Unite the People: Closing the Loop Between 3D and 2D Human Representations
This work addresses the problem of limited labeled data for 2D human pose estimation in computer vision, enabling more detailed and scalable models for applications like animation or surveillance, though it is incremental as it builds on existing SMPLify methods.
The paper tackles the challenge of acquiring labeled data for training 2D human pose estimators by proposing a hybrid approach that uses an extended SMPLify method to generate high-quality 3D body model fits, leading to the creation of the UP-3D dataset with rich annotations. The result is a discriminative model that predicts 31 segments and 91 landmarks, achieving state-of-the-art 3D human pose and shape estimation with an order of magnitude less training data and without gender or pose assumptions.

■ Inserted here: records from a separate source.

/-! ### `setGang` -/

@[simp] theorem State.setGang_mem (s : State) (r : GangRef) (g : Gang) : (s.setGang r g).mem = s.mem := rfl
@[simp] theorem State.setGang_hostMem (s : State) (r : GangRef) (g : Gang) : (s.setGang r g).hostMem = s.hostMem := rfl
@[simp] theorem State.setGang_hostWr (s : State) (r : GangRef) (g : Gang) : (s.setGang r g).hostWr = s.hostWr := rfl
@[simp] theorem State.setGang_rels (s : State) (r : GangRef) (g : Gang) : (s.setGang r g).rels = s.rels := rfl
@[simp] theorem State.setGang_watched (s : State) (r : GangRef) (g : Gang) : (s.setGang r g).watched = s.watched := rfl
@[simp] theorem State.setGang_spoiled (s : State) (r : GangRef) (g : Gang) : (s.setGang r g).spoiled = s.spoiled := rfl
@[simp] theorem State.setGang_mode (s : State) (r : GangRef) (g : Gang) : (s.setGang r g).mode = s.mode := rfl
@[simp] theorem State.setGang_ctxs (s : State) (r : GangRef) (g : Gang) : (s.setGang r g).ctxs = s.ctxs := rfl
@[simp] theorem State.setGang_cores (s : State) (r : GangRef) (g : Gang) : (s.setGang r g).cores = s.cores := rfl
@[simp] theorem State.setGang_clusters (s : State) (r : GangRef) (g : Gang) : (s.setGang r g).clusters = s.clusters := rfl
@[simp] theorem State.setGang_groups (s : State) (r : GangRef) (g : Gang) : (s.setGang r g).groups = s.groups := rfl
@[simp] theorem State.setGang_grids (s : State) (r : GangRef) (g : Gang) : (s.setGang r g).grids = s.grids := rfl
@[simp] theorem State.setGang_graphs (s : State) (r : GangRef) (g : Gang) : (s.setGang r g).graphs = s.graphs := rfl
@[simp] theorem State.setGang_queues (s : State) (r : GangRef) (g : Gang) : (s.setGang r g).queues = s.queues := rfl
@[simp] theorem State.setGang_ports (s : State) (r : GangRef) (g : Gang) : (s.setGang r g).ports = s.ports := rfl
@[simp] theorem State.setGang_subs (s : State) (r : GangRef) (g : Gang) : (s.setGang r g).subs = s.subs := rfl
@[simp] theorem State.setGang_pool (s : State) (r : GangRef) (g : Gang) : (s.setGang r g).pool = s.pool := rfl
@[simp] theorem State.setGang_rot (s : State) (r : GangRef) (g : Gang) : (s.setGang r g).rot = s.rot := rfl
@[simp] theorem State.setGang_stdProg (s : State) (r : GangRef) (g : Gang) : (s.setGang r g).stdProg = s.stdProg := rfl
@[simp] theorem State.setGang_pwrlim (s : State) (r : GangRef) (g : Gang) : (s.setGang r g).pwrlim = s.pwrlim := rfl
@[simp] theorem State.setGang_board (s : State) (r : GangRef) (g : Gang) : (s.setGang r g).board = s.board := rfl
@[simp] theorem State.setGang_ceil (s : State) (r : GangRef) (g : Gang) : (s.setGang r g).ceil = s.ceil := rfl
@[simp] theorem State.setGang_lowering (s : State) (r : GangRef) (g : Gang) : (s.setGang r g).lowering = s.lowering := rfl
@[simp] theorem State.setGang_pwAt (s : State) (r : GangRef) (g : Gang) : (s.setGang r g).pwAt = s.pwAt := rfl
@[simp] theorem State.setGang_energyAt (s : State) (r : GangRef) (g : Gang) : (s.setGang r g).energyAt = s.energyAt := rfl
@[simp] theorem State.setGang_srcid (s : State) (r : GangRef) (g : Gang) : (s.setGang r g).srcid = s.srcid := rfl
@[simp] theorem State.setGang_tsrc (s : State) (r : GangRef) (g : Gang) : (s.setGang r g).tsrc = s.tsrc := rfl
@[simp] theorem State.setGang_fguard (s : State) (r : GangRef) (g : Gang) : (s.setGang r g).fguard = s.fguard := rfl
@[simp] theorem State.setGang_fstall (s : State) (r : GangRef) (g : Gang) : (s.setGang r g).fstall = s.fstall := rfl
@[simp] theorem State.setGang_ntmo (s : State) (r : GangRef) (g : Gang) : (s.setGang r g).ntmo = s.ntmo := rfl
@[simp] theorem State.setGang_ctmo (s : State) (r : GangRef) (g : Gang) : (s.setGang r g).ctmo = s.ctmo := rfl
@[simp] theorem State.setGang_ftime (s : State) (r : GangRef) (g : Gang) : (s.setGang r g).ftime = s.ftime := rfl
@[simp] theorem State.setGang_slew (s : State) (r : GangRef) (g : Gang) : (s.setGang r g).slew = s.slew := rfl
@[simp] theorem State.setGang_slewRem (s : State) (r : GangRef) (g : Gang) : (s.setGang r g).slewRem = s.slewRem := rfl
@[simp] theorem State.setGang_tsync (s : State) (r : GangRef) (g : Gang) : (s.setGang r g).tsync = s.tsync := rfl
@[simp] theorem State.setGang_tsyncAt (s : State) (r : GangRef) (g : Gang) : (s.setGang r g).tsyncAt = s.tsyncAt := rfl
@[simp] theorem State.setGang_tsyncTx (s : State) (r : GangRef) (g : Gang) : (s.setGang r g).tsyncTx = s.tsyncTx := rfl
@[simp] theorem State.setGang_holdover (s : State) (r : GangRef) (g : Gang) : (s.setGang r g).holdover = s.holdover := rfl
@[simp] theorem State.setGang_stampT (s : State) (r : GangRef) (g : Gang) : (s.setGang r g).stampT = s.stampT := rfl
@[simp] theorem State.setGang_stampSeq (s : State) (r : GangRef) (g : Gang) : (s.setGang r g).stampSeq = s.stampSeq := rfl
@[simp] theorem State.setGang_localq (s : State) (r : GangRef) (g : Gang) : (s.setGang r g).localq = s.localq := rfl
@[simp] theorem State.setGang_outbox (s : State) (r : GangRef) (g : Gang) : (s.setGang r g).outbox = s.outbox := rfl
@[simp] theorem State.setGang_exported (s : State) (r : GangRef) (g : Gang) : (s.setGang r g).exported = s.exported := rfl
@[simp] theorem State.setGang_lastDel (s : State) (r : GangRef) (g : Gang) : (s.setGang r g).lastDel = s.lastDel := rfl
@[simp] theorem State.setGang_events (s : State) (r : GangRef) (g : Gang) : (s.setGang r g).events = s.events := rfl
@[simp] theorem State.setGang_dropped (s : State) (r : GangRef) (g : Gang) : (s.setGang r g).dropped = s.dropped := rfl
@[simp] theorem State.setGang_bst (s : State) (r : GangRef) (g : Gang) : (s.setGang r g).bst = s.bst := rfl
@[simp] theorem State.setGang_brsn (s : State) (r : GangRef) (g : Gang) : (s.setGang r g).brsn = s.brsn := rfl
@[simp] theorem State.setGang_dlen (s : State) (r : GangRef) (g : Gang) : (s.setGang r g).dlen = s.dlen := rfl
@[simp] theorem State.setGang_m0 (s : State) (r : GangRef) (g : Gang) : (s.setGang r g).m0 = s.m0 := rfl
@[simp] theorem State.setGang_m1 (s : State) (r : GangRef) (g : Gang) : (s.setGang r g).m1 = s.m1 := rfl
@[simp] theorem State.setGang_m2 (s : State) (r : GangRef) (g : Gang) : (s.setGang r g).m2 = s.m2 := rfl
@[simp] theorem State.setGang_m3 (s : State) (r : GangRef) (g : Gang) : (s.setGang r g).m3 = s.m3 := rfl
@[simp] theorem State.setGang_mbCmd (s : State) (r : GangRef) (g : Gang) : (s.setGang r g).mbCmd = s.mbCmd := rfl
@[simp] theorem State.setGang_mbSt (s : State) (r : GangRef) (g : Gang) : (s.setGang r g).mbSt = s.mbSt := rfl
@[simp] theorem State.setGang_mbArg (s : State) (r : GangRef) (g : Gang) : (s.setGang r g).mbArg = s.mbArg := rfl
@[simp] theorem State.setGang_link (s : State) (r : GangRef) (g : Gang) : (s.setGang r g).link = s.link := rfl
@[simp] theorem State.setGang_linkLog (s : State) (r : GangRef) (g : Gang) : (s.setGang r g).linkLog = s.linkLog := rfl
@[simp] theorem State.setGang_hostRd (s : State) (r : GangRef) (g : Gang) : (s.setGang r g).hostRd = s.hostRd := rfl
@[simp] theorem State.setGang_win (s : State) (r : GangRef) (g : Gang) : (s.setGang r g).win = s.win := rfl
@[simp] theorem State.setGang_intr (s : State) (r : GangRef) (g : Gang) : (s.setGang r g).intr = s.intr := rfl
@[simp] theorem State.setGang_dma (s : State) (r : GangRef) (g : Gang) : (s.setGang r g).dma = s.dma := rfl
@[simp] theorem State.setGang_err (s : State) (r : GangRef) (g : Gang) : (s.setGang r g).err = s.err := rfl
@[simp] theorem State.setGang_tick (s : State) (r : GangRef) (g : Gang) : (s.setGang r g).tick = s.tick := rfl
@[simp] theorem State.setGang_now (s : State) (r : GangRef) (g : Gang) : (s.setGang r g).now = s.now := rfl
@[simp] theorem State.setGang_uid (s : State) (r : GangRef) (g : Gang) : (s.setGang r g).uid = s.uid := rfl
@[simp] theorem State.setGang_agenda (s : State) (r : GangRef) (g : Gang) : (s.setGang r g).agenda = s.agenda := rfl
@[simp] theorem State.setGang_cur (s : State) (r : GangRef) (g : Gang) : (s.setGang r g).cur = s.cur := rfl
@[simp] theorem State.setGang_curQ (s : State) (r : GangRef) (g : Gang) : (s.setGang r g).curQ = s.curQ := rfl
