-- ==== Sys2Proof/Laws/Issue.lean ====
section
/-!
SUPPORT. What issuing does, once for every gang instruction: an instruction that `runs` has its own effect, and what an effect that only
writes registers leaves unchanged.
-/
namespace Sys2Proof.Machine

/-! ### Issuing -/

theorem issue_of_runs {i : Instr} {s : State} {c : Cx} (h : runs i s = some c) (body : Cx → Act) :
    issue i s body = .next (c.finish s (body c)) := by
  unfold runs at h
  cases hc : cxOf i s with
  | none => simp [hc] at h
  | some c0 =>
    simp only [hc] at h
    split at h
    · next hcl =>
      simp only [Cx.clear, Bool.and_eq_true, Bool.not_eq_true', Option.isNone_iff_eq_none] at hcl
      obtain ⟨⟨⟨⟨⟨⟨h1, h2⟩, h3⟩, h4⟩, h5⟩, h6⟩, h7⟩ := hcl
      have h1' : c0.g.trapReq.isSome = false := by simp [h1]
      cases ht : c0.touch with
      | error a => simp [ht, Except.toOption] at h
      | ok c1 =>
        have e : c1 = c := by simpa [ht, Except.toOption] using h
        subst e
        simp [issue, hc, h1', h2, h3, h4, h5, h6, h7, ht]
    · cases h

/-- What the context of an instruction that runs is. -/
theorem runs_cx {i : Instr} {s : State} {c : Cx} (h : runs i s = some c) :
    ∃ c0, cxOf i s = some c0 ∧ c0.clear = true ∧ c0.touch = .ok c := by
  unfold runs at h
  cases hc : cxOf i s with
  | none => simp [hc] at h
  | some c0 =>
    simp only [hc] at h
    split at h
    · next hcl =>
      cases ht : c0.touch with
      | error a => simp [ht, Except.toOption] at h
      | ok c1 => exact ⟨c0, rfl, hcl, by simpa [ht, Except.toOption] using h⟩
    · cases h

theorem cxOf_spec {i : Instr} {s : State} {c : Cx} (h : cxOf i s = some c) :
    c.s = s ∧ c.r = s.cur ∧ c.i = i ∧ c.g = s.gang s.cur ∧ c.g.run = some c.sp ∧ c.grp = s.group s.cur.group ∧
    c.grd = s.grid (s.group s.cur.group).grid := by
  unfold cxOf at h
  cases hr : (s.gang s.cur).run with
  | none => simp [hr] at h
  | some sp =>
    simp only [hr] at h
    split at h
    · simp only [Option.some.injEq] at h
      subst h
      exact ⟨rfl, rfl, rfl, rfl, hr, rfl, rfl⟩
    · cases h

theorem runs_spec {i : Instr} {s : State} {c : Cx} (h : runs i s = some c) :
    sameButLines s c.s ∧ c.s.gang c.r = c.g ∧ c.r = s.cur ∧ c.i = i ∧ c.g.run = some c.sp ∧
    { c.g with lines := (s.gang s.cur).lines, v := (s.gang s.cur).v } = s.gang s.cur ∧
    c.grp = s.group s.cur.group ∧ c.grd = s.grid (s.group s.cur.group).grid := by
  obtain ⟨c0, h0, -, ht⟩ := runs_cx h
  obtain ⟨hs, hr, hi, hg, hrun, hgrp, hgrd⟩ := cxOf_spec h0
  obtain ⟨u, rfl, hu⟩ := touch_spec ht (by rw [hs, hr, hg]) (by rw [hs, hr, hgrp])
  rw [hs] at hu
  have hq := hu.1 s.cur
  refine ⟨hu, rfl, hr, hi, ?_, by rw [← hr] at hq ⊢; exact hq, hgrp, hgrd⟩
  have e : (u.gang s.cur).run = (s.gang s.cur).run := by have := congrArg Gang.run hq; exact this
  have : (u.gang c0.r).run = some c0.sp := by rw [hr, e, ← hg, hrun]
  exact this

/-- Lines that were all held stay so, and nothing but their last access changes. -/
theorem runs_held {i : Instr} {s : State} {c c0 : Cx} (h : runs i s = some c) (h0 : cxOf i s = some c0) (hl : c0.linesIn = true) :
    c = c0.onLines := by
  obtain ⟨c1, h1, -, ht⟩ := runs_cx h
  rw [h0] at h1
  cases h1
  rw [touch_of_linesIn hl] at ht
  cases ht
  rfl

/-! ### Registers -/

/-- Whether a write names a vector register of a lane. -/
def RegWrite.isV (L n : Nat) : RegWrite → Bool
  | .v l k _ => l * 256 + k == L * 256 + n
  | _ => false
def RegWrite.isS (sl n : Nat) : RegWrite → Bool
  | .s l k _ => l * 64 + k == sl * 64 + n
  | _ => false
def RegWrite.isP (L n : Nat) : RegWrite → Bool
  | .p l k _ => l * 8 + k == L * 8 + n
  | _ => false

theorem vreg_apply_other (g : Gang) (w : RegWrite) {L n : Nat} (h : w.isV L n = false) : (w.apply g).vreg L n = g.vreg L n := by
  cases w with
  | v l k x =>
    have hne : L * 256 + n ≠ l * 256 + k := fun e => by simp [RegWrite.isV, e] at h
    exact Sparse.get_set_other _ _ _ hne
  | s l k x => rfl
  | p l k x => rfl

theorem sreg_apply_other (g : Gang) (w : RegWrite) {sl n : Nat} (h : w.isS sl n = false) : (w.apply g).sreg sl n = g.sreg sl n := by
  cases w with
  | s l k x =>
    have hne : sl * 64 + n ≠ l * 64 + k := fun e => by simp [RegWrite.isS, e] at h
    exact Sparse.get_set_other _ _ _ hne
  | v l k x => rfl
  | p l k x => rfl

theorem preg_apply_other (g : Gang) (w : RegWrite) {L n : Nat} (h : w.isP L n = false) : (w.apply g).preg L n = g.preg L n := by
  cases w with
  | p l k x =>
    have hne : L * 8 + n ≠ l * 8 + k := fun e => by simp [RegWrite.isP, e] at h
    exact Sparse.get_set_other _ _ _ hne
  | v l k x => rfl
  | s l k x => rfl

/-- Registers that no write names keep their values. -/
theorem vreg_writeRegs_other (g : Gang) (ws : List RegWrite) {L n : Nat} (h : ∀ w ∈ ws, w.isV L n = false) :
    (g.writeRegs ws).vreg L n = g.vreg L n := by
  induction ws generalizing g with
  | nil => rfl
  | cons w ws ih =>
    simp only [Gang.writeRegs, List.foldl_cons] at ih ⊢
    rw [ih _ fun x hx => h x (List.mem_cons_of_mem _ hx), vreg_apply_other _ _ (h w List.mem_cons_self)]

theorem sreg_writeRegs_other (g : Gang) (ws : List RegWrite) {sl n : Nat} (h : ∀ w ∈ ws, w.isS sl n = false) :
    (g.writeRegs ws).sreg sl n = g.sreg sl n := by
  induction ws generalizing g with
  | nil => rfl
  | cons w ws ih =>
    simp only [Gang.writeRegs, List.foldl_cons] at ih ⊢
    rw [ih _ fun x hx => h x (List.mem_cons_of_mem _ hx), sreg_apply_other _ _ (h w List.mem_cons_self)]

theorem preg_writeRegs_other (g : Gang) (ws : List RegWrite) {L n : Nat} (h : ∀ w ∈ ws, w.isP L n = false) :
    (g.writeRegs ws).preg L n = g.preg L n := by
  induction ws generalizing g with
  | nil => rfl
  | cons w ws ih =>
    simp only [Gang.writeRegs, List.foldl_cons] at ih ⊢
    rw [ih _ fun x hx => h x (List.mem_cons_of_mem _ hx), preg_apply_other _ _ (h w List.mem_cons_self)]

/-- The last write to a vector register is what it reads. -/
theorem vreg_writeRegs_last (g : Gang) (ws vs : List RegWrite) (L n : Nat) (x : W32) (h : ∀ w ∈ vs, w.isV L n = false) :
    (g.writeRegs (ws ++ .v L n x :: vs)).vreg L n = x := by
  simp only [Gang.writeRegs, List.foldl_append, List.foldl_cons]
  rw [show (List.foldl RegWrite.apply ((RegWrite.v L n x).apply (List.foldl RegWrite.apply g ws)) vs) =
    Gang.writeRegs ((RegWrite.v L n x).apply (List.foldl RegWrite.apply g ws)) vs from rfl, vreg_writeRegs_other _ _ h]
  exact Sparse.get_set_same ..

theorem sreg_writeRegs_last (g : Gang) (ws vs : List RegWrite) (sl n : Nat) (x : W64) (h : ∀ w ∈ vs, w.isS sl n = false) :
    (g.writeRegs (ws ++ .s sl n x :: vs)).sreg sl n = x := by
  simp only [Gang.writeRegs, List.foldl_append, List.foldl_cons]
  rw [show (List.foldl RegWrite.apply ((RegWrite.s sl n x).apply (List.foldl RegWrite.apply g ws)) vs) =
    Gang.writeRegs ((RegWrite.s sl n x).apply (List.foldl RegWrite.apply g ws)) vs from rfl, sreg_writeRegs_other _ _ h]
  exact Sparse.get_set_same ..

theorem preg_writeRegs_last (g : Gang) (ws vs : List RegWrite) (L n : Nat) (x : Bool) (h : ∀ w ∈ vs, w.isP L n = false) :
    (g.writeRegs (ws ++ .p L n x :: vs)).preg L n = x := by
  simp only [Gang.writeRegs, List.foldl_append, List.foldl_cons]
  rw [show (List.foldl RegWrite.apply ((RegWrite.p L n x).apply (List.foldl RegWrite.apply g ws)) vs) =
    Gang.writeRegs ((RegWrite.p L n x).apply (List.foldl RegWrite.apply g ws)) vs from rfl, preg_writeRegs_other _ _ h]
  exact Sparse.get_set_same ..

/-- Writing registers leaves the rest of a gang alone. -/
theorem writeRegs_rest (g : Gang) (ws : List RegWrite) : { g.writeRegs ws with v := g.v, s := g.s, p := g.p } = g := by
  induction ws generalizing g with
  | nil => rfl
  | cons w ws ih =>
    have h := ih (w.apply g)
    have e : ∀ g' : Gang, { g' with v := g.v, s := g.s, p := g.p } =
        { ({ g' with v := (w.apply g).v, s := (w.apply g).s, p := (w.apply g).p } : Gang) with v := g.v, s := g.s, p := g.p } :=
      fun _ => rfl
    rw [Gang.writeRegs, List.foldl_cons, e]
    simp only [Gang.writeRegs] at h
    rw [h]
    cases w <;> rfl

@[simp] theorem writeRegs_run (g : Gang) (ws : List RegWrite) : (g.writeRegs ws).run = g.run := by
  have h := congrArg Gang.run (writeRegs_rest g ws); exact h
@[simp] theorem writeRegs_infl (g : Gang) (ws : List RegWrite) : (g.writeRegs ws).infl = g.infl := by
  have h := congrArg Gang.infl (writeRegs_rest g ws); exact h
@[simp] theorem writeRegs_fstat (g : Gang) (ws : List RegWrite) : (g.writeRegs ws).fstat = g.fstat := by
  have h := congrArg Gang.fstat (writeRegs_rest g ws); exact h

/-! ### Effects -/

theorem finish_writes (c : Cx) (s : State) (ws : List RegWrite) (k : BitVec 6) : c.finish s (c.writes ws k) = c.after ws k := rfl

/-- A long-latency instruction writes no line as it issues. -/
theorem mirror_long {c : Cx} (h : (longLA c.i).isSome = true) (s : State) : c.mirror s = s := by
  have e : c.writeKeys = [] := by
    have : ∀ l : List Nat, l.flatMap (fun _ => ([] : List Nat)) = [] := fun l => by induction l <;> simp_all
    have n : c.writesNow = [] := by
      unfold Cx.writesNow
      split
      · rfl
      · rfl
      · simp only [h, if_true]
    simp only [Cx.writeKeys, Cx.keysOf, n, List.filterMap_nil, this]
    rfl
  unfold Cx.mirror
  simp [e]

theorem finish_enter {c : Cx} (h : (longLA c.i).isSome = true) (s : State) (e : Entry) : c.finish s (c.enter e) = c.entered c.s e := by
  simp only [Cx.finish, Cx.enter, State.fresh, mirror_long h]
  rfl

theorem finish_later {c : Cx} (h : (longLA c.i).isSome = true) (s : State) (ws : List RegWrite) (k : BitVec 6) :
    c.finish s (c.later ws k) = c.entered c.s { id := 0, kind := .alu, rw := ws, sticky := k, long := true } := finish_enter h ..

theorem gang_of_gangs {s t : State} (h : t.gangs = s.gangs) (q : GangRef) : t.gang q = s.gang q := by simp only [State.gang, h]

/-- Register-writing instructions: the gang after. -/
theorem after_gang {i : Instr} {s : State} {c : Cx} (h : runs i s = some c) (ws : List RegWrite) (k : BitVec 6) :
    (c.after ws k).gang c.r =
      { ((c.g.writeRegs ws).sticky k).issuedAt s.tick with run := some (c.stepped ((c.g.writeRegs ws).sticky k) c.sp 0) } := by
  obtain ⟨hs, hg, -, -, hrun, -, -, -⟩ := runs_spec h
  have e : ((c.g.writeRegs ws).sticky k).run = some c.sp := by simp [Gang.sticky, hrun]
  have m := mirror_only c (c.s.setGang c.r ((c.g.writeRegs ws).sticky k))
  have eg : (c.mirror (c.s.setGang c.r ((c.g.writeRegs ws).sticky k))).gang c.r = (c.g.writeRegs ws).sticky k := by
    rw [gang_of_gangs m.gangs]; simp
  have et : (c.mirror (c.s.setGang c.r ((c.g.writeRegs ws).sticky k))).tick = s.tick := by
    have h1 := congrArg State.tick m
    have h2 := congrArg State.tick hs.2
    exact h1.trans h2
  simp only [Cx.after, Cx.retire, eg, e, State.gang_setGang_same, et]

/-- Register-writing instructions: everything outside the gang. -/
theorem after_elsewhere {i : Instr} {s : State} {c : Cx} (h : runs i s = some c) (ws : List RegWrite) (k : BitVec 6) :
    c.elsewhere (c.after ws k) := by
  obtain ⟨hs, hg, -, -, hrun, -, -, -⟩ := runs_spec h
  let g := (c.g.writeRegs ws).sticky k
  have e : g.run = some c.sp := by simp [g, Gang.sticky, hrun]
  let u := c.mirror (c.s.setGang c.r g)
  have m : memOnly (c.s.setGang c.r g) u := mirror_only c _
  have eg : u.gang c.r = g := by rw [gang_of_gangs m.gangs]; simp
  have ha : c.after ws k = u.setGang c.r { g.issuedAt u.tick with run := some (c.stepped g c.sp 0) } := by
    show c.retire u 0 = _
    simp only [Cx.retire, eg, e]
  refine ⟨fun q hq => ?_, ?_, fun hl => ?_, g, ?_, ?_, ?_⟩
  · rw [ha, State.gang_setGang_other _ _ hq, gang_of_gangs m.gangs, State.gang_setGang_other _ _ hq]
  · rw [ha]
    calc ({ u.setGang c.r _ with gangs := c.s.gangs, mem := c.s.mem, hostMem := c.s.hostMem, spoiled := c.s.spoiled, hostWr := c.s.hostWr } : State) =
          { ({ u with mem := c.s.mem, hostMem := c.s.hostMem, spoiled := c.s.spoiled, hostWr := c.s.hostWr } : State) with gangs := c.s.gangs } := rfl
      _ = { c.s.setGang c.r g with gangs := c.s.gangs } := by
        have := m; unfold memOnly at this
        rw [show ({ u with mem := c.s.mem, hostMem := c.s.hostMem, spoiled := c.s.spoiled, hostWr := c.s.hostWr } : State) = c.s.setGang c.r g from this]
      _ = c.s := rfl
  · have hm : u = c.s.setGang c.r g := by show c.mirror _ = _; simp [Cx.mirror, hl]
    rw [ha, hm]
    exact ⟨rfl, rfl, rfl⟩
  · rw [ha]; simp [Gang.issuedAt]
  · rw [ha]; simp [Gang.issuedAt]
  · rw [ha]
    exact ⟨rfl, rfl, rfl⟩

end Sys2Proof.Machine
end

3D models provide a common ground for different representations of human bodies. In turn, robust 2D estimation has proven to be a powerful tool to obtain 3D fits "in-the- wild". However, depending on the level of detail, it can be hard to impossible to acquire labeled data for training 2D estimators on large scale. We propose a hybrid approach to this problem: with an extended version of the recently introduced SMPLify method, we obtain high quality 3D body model fits for multiple human pose datasets. Human annotators solely sort good and bad fits. This procedure leads to an initial dataset, UP-3D, with rich annotations. With a comprehensive set of experiments, we show how this data can be used to train discriminative models that produce results with an unprecedented level of detail: our models predict 31 segments and 91 landmark locations on the body. Using the 91 landmark pose estimator, we present state-of-the art results for 3D human pose and shape estimation using an order of magnitude less training data and without assumptions about gender or pose in the fitting procedure. We show that UP-3D can be enhanced with these improved fits to grow in quantity and quality, which makes the system deployable on large scale. The data, code and models are available for research purposes.